After running the "SELECT * FROM default.customer" Trino query, Alluxio should have cached the results and persisted the data files in the HDFS under store. You can verify that the files with the "PRESISTED" indicator and verify that the data was cached with the "100%" indicator in the output of the "alluxio fs ls" command, as shown below:

 $ alluxio fs ls -R /tmp/customer
 -rw-r--r--  root root 7602505 PERSISTED 12-22-2023 20:52:00:767 100% /tmp/customer/20231222_205127_00006_f8rsr_e18c7e4a-5aea-487f-9a2d-a37f3afa5ff8

Step 3. Verify that Alluxio persisted the data to HDFS

Open a bash session to the Hadoop Namenode container and run the "hdfs dfs -ls" command to view the new data files in HDFS. Use the following commands:

 docker exec -it hadoop-namenode bash

 sudo su - user1

 echo changeme123 | kinit

 hdfs dfs -ls /tmp/customer

The results of the "hdfs dfs -ls" command show the data files created by Alluxio:

 $ hdfs dfs -ls /tmp/customer
 Found 1 items
 -rw-r--r--   1    7602505 2023-12-22 20:52 /tmp/customer/20231222_205127_00006_f8rsr_e18c7e4a-5aea-487f-9a2d-a37f3afa5ff8

🔶 Use MapReduce2/YARN with the Alluxio virtual filesystem

Step 1. Run an example wordcount MapReduce job

a. Start a shell session as the test user user1.

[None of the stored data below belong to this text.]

open Laws in
theorem rowMatch (i : Instr) : RowMatch.Statement i := by
  cases i
  exacts [RowMatch.add .., RowMatch.addi .., RowMatch.addu .., RowMatch.addui .., RowMatch.sub ..,
    RowMatch.subi .., RowMatch.subu .., RowMatch.subui .., RowMatch.mult .., RowMatch.multi ..,
    RowMatch.multu .., RowMatch.multui .., RowMatch.div .., RowMatch.divi .., RowMatch.divu ..,
    RowMatch.divui .., RowMatch.rem .., RowMatch.remi .., RowMatch.remu .., RowMatch.remui ..,
    RowMatch.sll .., RowMatch.slli .., RowMatch.and .., RowMatch.andi .., RowMatch.srl ..,
    RowMatch.srli .., RowMatch.or .., RowMatch.ori .., RowMatch.sra .., RowMatch.srai ..,
    RowMatch.xor .., RowMatch.xori .., RowMatch.lhi .., RowMatch.la .., RowMatch.slt ..,
    RowMatch.slti .., RowMatch.sltu .., RowMatch.sltui .., RowMatch.sgt .., RowMatch.sgti ..,
    RowMatch.sgtu .., RowMatch.sgtui .., RowMatch.sle .., RowMatch.slei .., RowMatch.sleu ..,
    RowMatch.sleui .., RowMatch.sge .., RowMatch.sgei .., RowMatch.sgeu .., RowMatch.sgeui ..,
    RowMatch.seq .., RowMatch.seqi .., RowMatch.sequ .., RowMatch.sequi .., RowMatch.sne ..,
    RowMatch.snei .., RowMatch.sneu .., RowMatch.sneui .., RowMatch.j .., RowMatch.jr ..,
    RowMatch.jal .., RowMatch.jalr .., RowMatch.beqz .., RowMatch.bnez .., RowMatch.lw ..,
    RowMatch.sw .., RowMatch.movgs .., RowMatch.movsg .., RowMatch.brk, RowMatch.syscall,
    RowMatch.rfe]

/-- No mnemonic has two rows. -/
theorem opcodeRows_mnemonics_nodup : (opcodeRows.map OpcodeRow.mnemonic).Nodup := by decide

/-- Settles O47: a word that fits a row is rebuilt from its fields, and the word of an instruction fits
the one row of its mnemonic. -/
theorem opcodeTableExact : Obligations.OpcodeTableExact := by
  refine ⟨rfl, fun row hrow w => ⟨fun fits => ?_, fun ⟨i, decodes, mnemonic⟩ => ?_⟩⟩
  · obtain ⟨i, rfl, mnemonic⟩ := opcodeRows_encode row hrow w fits
    exact ⟨i, decodeWord_encode i, mnemonic⟩
  · obtain ⟨row', hrow', mnemonic', fits⟩ := rowMatch i
    have same : row' = row :=
      List.inj_on_of_nodup_map opcodeRows_mnemonics_nodup hrow' hrow (mnemonic'.trans mnemonic)
    rw [← encode_of_decodeWord decodes, ← same, fits]

end Sys2Proof
end

section
/-! PROOFS. The reserved words (spec/30_encoding.md R108, R109, R113): the error of a word is read
from its `op` and `func` and from the constant field they name, and a field that is not checked can
be taken as zero. -/

namespace Sys2Proof

variable {w : Word} {i : Instr} {e : DecodeError}

/-! ### Fields a mask clears -/

section ClearedFields

variable (w) {mask : Word}

theorem rdOf_cleared (cleared : rdOf mask = 0#4) : rdOf (w &&& mask) = 0#4 := by
  rw [rdOf_and, cleared, BitVec.and_zero]

theorem rsOf_cleared (cleared : rsOf mask = 0#4) : rsOf (w &&& mask) = 0#4 := by
  rw [rsOf_and, cleared, BitVec.and_zero]

theorem zerosOf_cleared (cleared : zerosOf mask = 0#12) : zerosOf (w &&& mask) = 0#12 := by
  rw [zerosOf_and, cleared, BitVec.and_zero]

theorem immOf_cleared (cleared : immOf mask = 0#16) : immOf (w &&& mask) = 0#16 := by
  rw [immOf_and, cleared, BitVec.and_zero]

theorem addrOf_cleared (cleared : addrOf mask = 0#20) : addrOf (w &&& mask) = 0#20 := by
  rw [addrOf_and, cleared, BitVec.and_zero]

end ClearedFields

/-! ### The reserved words (R113) -/

/-- The one error a word with these `op` and `func` can have, if any: its item of R113. -/
def errorAt (op func : BitVec 4) : Option DecodeError :=
  match op.toNat with
  | 0 => some .registerFormZeros
  | 2 =>
    if func.toNat ≤ 11 then some .registerFormZeros
    else if func.toNat ≤ 14 then some .exceptionFormZeros else some .unusedFunction
  | 3 =>
    if func.toNat ≤ 11 then none
    else if func.toNat ≤ 13 then some .specialMoveZeros
    else if func.toNat ≤ 14 then some .loadHighSource else some .unusedFunction
  | 4 | 6 => some .jumpRegisters
  | 5 | 7 => some .registerJumpFields
  | 10 | 11 => some .branchDestination
  | 12 => some .loadAddressSource
  | 1 | 8 | 9 => none
  | _ => some .reservedOpcode

/-- The constant field the error is about is not zero in the word (R108); an error about `op` and `func`
is about no field. -/
def FieldAtFault (w : Word) : DecodeError → Prop
  | .registerFormZeros => zerosOf w ≠ 0#12
  | .exceptionFormZeros => w.extractLsb' 20 8 ≠ 0#8 ∨ immOf w ≠ 0#16
  | .specialMoveZeros => immOf w ≠ 0#16
  | .loadHighSource => rsOf w ≠ 0#4
  | .jumpRegisters => w.extractLsb' 20 8 ≠ 0#8
  | .registerJumpFields => rdOf w ≠ 0#4 ∨ addrOf w ≠ 0#20
  | .branchDestination => rdOf w ≠ 0#4
  | .loadAddressSource => rsOf w ≠ 0#4
  | .reservedOpcode | .unusedFunction | .truncated => True

theorem registerFields_eq_zero : w.extractLsb' 20 8 = 0#8 ↔ rdOf w = 0#4 ∧ rsOf w = 0#4 := by
  simp only [rdOf, rsOf, ← BitVec.toNat_inj, BitVec.extractLsb'_toNat, BitVec.toNat_ofNat,
    Nat.shiftRight_eq_div_pow]
  omega

theorem error_eq_error {α : Type} {e' : DecodeError} (fault : FieldAtFault w e') :
    (.error e' : Except DecodeError α) = .error e ↔ e' = e ∧ FieldAtFault w e := by
  rw [Except.error.injEq]
  exact ⟨fun h => ⟨h, h ▸ fault⟩, And.left⟩

theorem check_eq_error {α : Type} {zero : Prop} [Decidable zero] {a : α} {e' : DecodeError}
    (fault : FieldAtFault w e' ↔ ¬ zero) :
    (if zero then .ok a else .error e' : Except DecodeError α) = .error e ↔
      e' = e ∧ FieldAtFault w e := by
  split
  case isTrue h => exact ⟨nofun, fun ⟨he, hf⟩ => absurd h (fault.1 (he ▸ hf))⟩
  case isFalse h => exact error_eq_error (fault.2 h)

theorem withZeros_eq_error :
    withZeros w i = .error e ↔ .registerFormZeros = e ∧ FieldAtFault w e := check_eq_error Iff.rfl

theorem exceptionForm_eq_error :
    exceptionForm w i = .error e ↔ .exceptionFormZeros = e ∧ FieldAtFault w e :=
  check_eq_error (by rw [← and_assoc, ← registerFields_eq_zero, not_and_or]; rfl)

theorem specialMove_eq_error :
    specialMove w i = .error e ↔ .specialMoveZeros = e ∧ FieldAtFault w e := check_eq_error Iff.rfl

theorem absoluteJump_eq_error :
    absoluteJump w i = .error e ↔ .jumpRegisters = e ∧ FieldAtFault w e :=
  check_eq_error (by rw [← registerFields_eq_zero]; rfl)

theorem registerJump_eq_error :
    registerJump w i = .error e ↔ .registerJumpFields = e ∧ FieldAtFault w e :=
  check_eq_error (by rw [not_and_or]; rfl)

theorem relativeBranch_eq_error :
    relativeBranch w i = .error e ↔ .branchDestination = e ∧ FieldAtFault w e :=
  check_eq_error Iff.rfl

theorem unusedFunction_eq_error : (.error .unusedFunction : Except DecodeError Instr) = .error e ↔
    .unusedFunction = e ∧ FieldAtFault w e := error_eq_error trivial

theorem reservedOpcode_eq_error : (.error .reservedOpcode : Except DecodeError Instr) = .error e ↔
    .reservedOpcode = e ∧ FieldAtFault w e := error_eq_error trivial

theorem testReg_eq_error :
    testReg w = .error e ↔ errorAt 2#4 (funcOf w) = some e ∧ FieldAtFault w e := by
  unfold testReg
  split
  case h_13 f | h_14 f | h_15 f => simp [exceptionForm_eq_error, errorAt, f]
  case h_16 =>
    have f : funcOf w = 15#4 := by simp only [imp_false] at *; bv_omega
    simp [unusedFunction_eq_error (w := w), errorAt, f]
  all_goals
    next f => simp [withZeros_eq_error, errorAt, f]

theorem testImm_eq_error :
    testImm w = .error e ↔ errorAt 3#4 (funcOf w) = some e ∧ FieldAtFault w e := by
  unfold testImm
  split
  case h_13 f | h_14 f => simp [specialMove_eq_error, errorAt, f]
  case h_15 f => simp [check_eq_error (w := w) (e' := .loadHighSource) Iff.rfl, errorAt, f]
  case h_16 =>
    have f : funcOf w = 15#4 := by simp only [imp_false] at *; bv_omega
    simp [unusedFunction_eq_error (w := w), errorAt, f]
  all_goals
    next f => simp [errorAt, f]

theorem errorAt_reservedOpcode {op func : BitVec 4} (h : 13 ≤ op.toNat) :
    errorAt op func = some .reservedOpcode := by
  unfold errorAt
  split
  case h_14 => rfl
  all_goals omega

/-- R113: a word is reserved where its `op` and `func` are those of no row, or where a constant field of
the row they are those of is not zero. -/
theorem decodeWord_eq_error :
    decodeWord w = .error e ↔ errorAt (opOf w) (funcOf w) = some e ∧ FieldAtFault w e := by
  unfold decodeWord
  split
  case h_1 op => simp [withZeros_eq_error, errorAt, op]
  case h_3 op => rw [testReg_eq_error, eq_ofNat_of_toNat_eq op]
  case h_4 op => rw [testImm_eq_error, eq_ofNat_of_toNat_eq op]
  case h_2 op | h_9 op | h_10 op => simp [errorAt, op]
  case h_5 op | h_7 op => simp [absoluteJump_eq_error, errorAt, op]
  case h_6 op | h_8 op => simp [registerJump_eq_error, errorAt, op]
  case h_11 op | h_12 op => simp [relativeBranch_eq_error, errorAt, op]
  case h_13 op => simp [check_eq_error (w := w) (e' := .loadAddressSource) Iff.rfl, errorAt, op]
  case h_14 =>
    have op : 13 ≤ (opOf w).toNat := by simp only [imp_false] at *; omega
    rw [errorAt_reservedOpcode op, Option.some.injEq]
    exact reservedOpcode_eq_error

theorem exists_error_iff {α : Type} {r : Except DecodeError α} :
    (∃ e, r = .error e) ↔ ¬ ∃ i, r = .ok i := by cases r <;> simp

/-! ### Fields that are not checked (R108, R109) -/

theorem errorAt_registerJumpFields {op func : BitVec 4}
    (h : errorAt op func = some .registerJumpFields) (func' : BitVec 4) :
    errorAt op func' = some .registerJumpFields := by
  unfold errorAt at h
  split at h
  case h_6 op | h_7 op => simp [errorAt, op]
  case h_2 | h_3 => split_ifs at h <;> cases h
  all_goals simp at h

/-- With the field zero that an error is about, `op` and `func` still say which error that is: `func` is
in no such field but in that of `jr` and `jalr`, which `op` alone names. -/
theorem errorAt_without_field (h : errorAt (opOf w) (funcOf w) = some e) :
    errorAt (opOf (w &&& ~~~e.constantField)) (funcOf (w &&& ~~~e.constantField)) = some e := by
  have op : opOf (w &&& ~~~e.constantField) = opOf w :=
    (opOf_of_fits rfl (by cases e <;> rfl)).symm
  rw [op]
  by_cases he : e = .registerJumpFields
  · subst he
    exact errorAt_registerJumpFields h _
  · have kept : funcOf (~~~e.constantField) = BitVec.allOnes 4 := by
      cases e with
      | registerJumpFields => exact absurd rfl he
      | _ => rfl
    rw [← funcOf_of_fits rfl kept, h]

/-- What some policy does not check, `MBZ_POLICY = ignore` with `LHI_RS_IGNORED` does not check. -/
theorem unchecked_ignore_of_unchecked {mbz : MbzPolicy} {lhiRsIgnored : Bool}
    (h : e.unchecked mbz lhiRsIgnored = true) : e.unchecked .ignore true = true := by
  cases e with
  | reservedOpcode | unusedFunction | truncated => exact h
  | _ => rfl

theorem not_fieldAtFault_without_field (h : e.unchecked .ignore true = true) :
    ¬ FieldAtFault (w &&& ~~~e.constantField) e := by
  cases e with
  | reservedOpcode | unusedFunction | truncated => cases h
  | registerFormZeros => exact not_not.2 (zerosOf_cleared w (by decide))
  | exceptionFormZeros =>
    exact not_or.2 ⟨not_not.2 (registerFields_eq_zero.2
      ⟨rdOf_cleared w (by decide), rsOf_cleared w (by decide)⟩),
      not_not.2 (immOf_cleared w (by decide))⟩
  | specialMoveZeros => exact not_not.2 (immOf_cleared w (by decide))
  | loadHighSource | loadAddressSource => exact not_not.2 (rsOf_cleared w (by decide))
  | jumpRegisters =>
    exact not_not.2 (registerFields_eq_zero.2
      ⟨rdOf_cleared w (by decide), rsOf_cleared w (by decide)⟩)
  | registerJumpFields =>
    exact not_or.2 ⟨not_not.2 (rdOf_cleared w (by decide)), not_not.2 (addrOf_cleared w (by decide))⟩
  | branchDestination => exact not_not.2 (rdOf_cleared w (by decide))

 docker exec -it alluxio-master bash

 su - user1

b. Acquire a Kerberos ticket, if needed

echo changeme123 | kinit

c. Launch a MapReduce2 on YARN job

Launch the example wordcount mapreduce job against the CSV file created in the Hive step above.

 yarn jar \
      $HADOOP_HOME/share/hadoop/mapreduce/hadoop-mapreduce-examples-*.jar \
      wordcount \
      alluxio://alluxio-master:19998/user/user1/alluxio_table/alluxio_table.csv \
      alluxio://alluxio-master:19998/user/user1/wordcount_results

View the results of the word count job:

 alluxio fs cat /user/user1/wordcount_results/part000

🔶 Use Spark with the Alluxio virtual filesystem

Step 1. Run a Spark SQL command against a Hive table

a. Start a shell session as the test user user1.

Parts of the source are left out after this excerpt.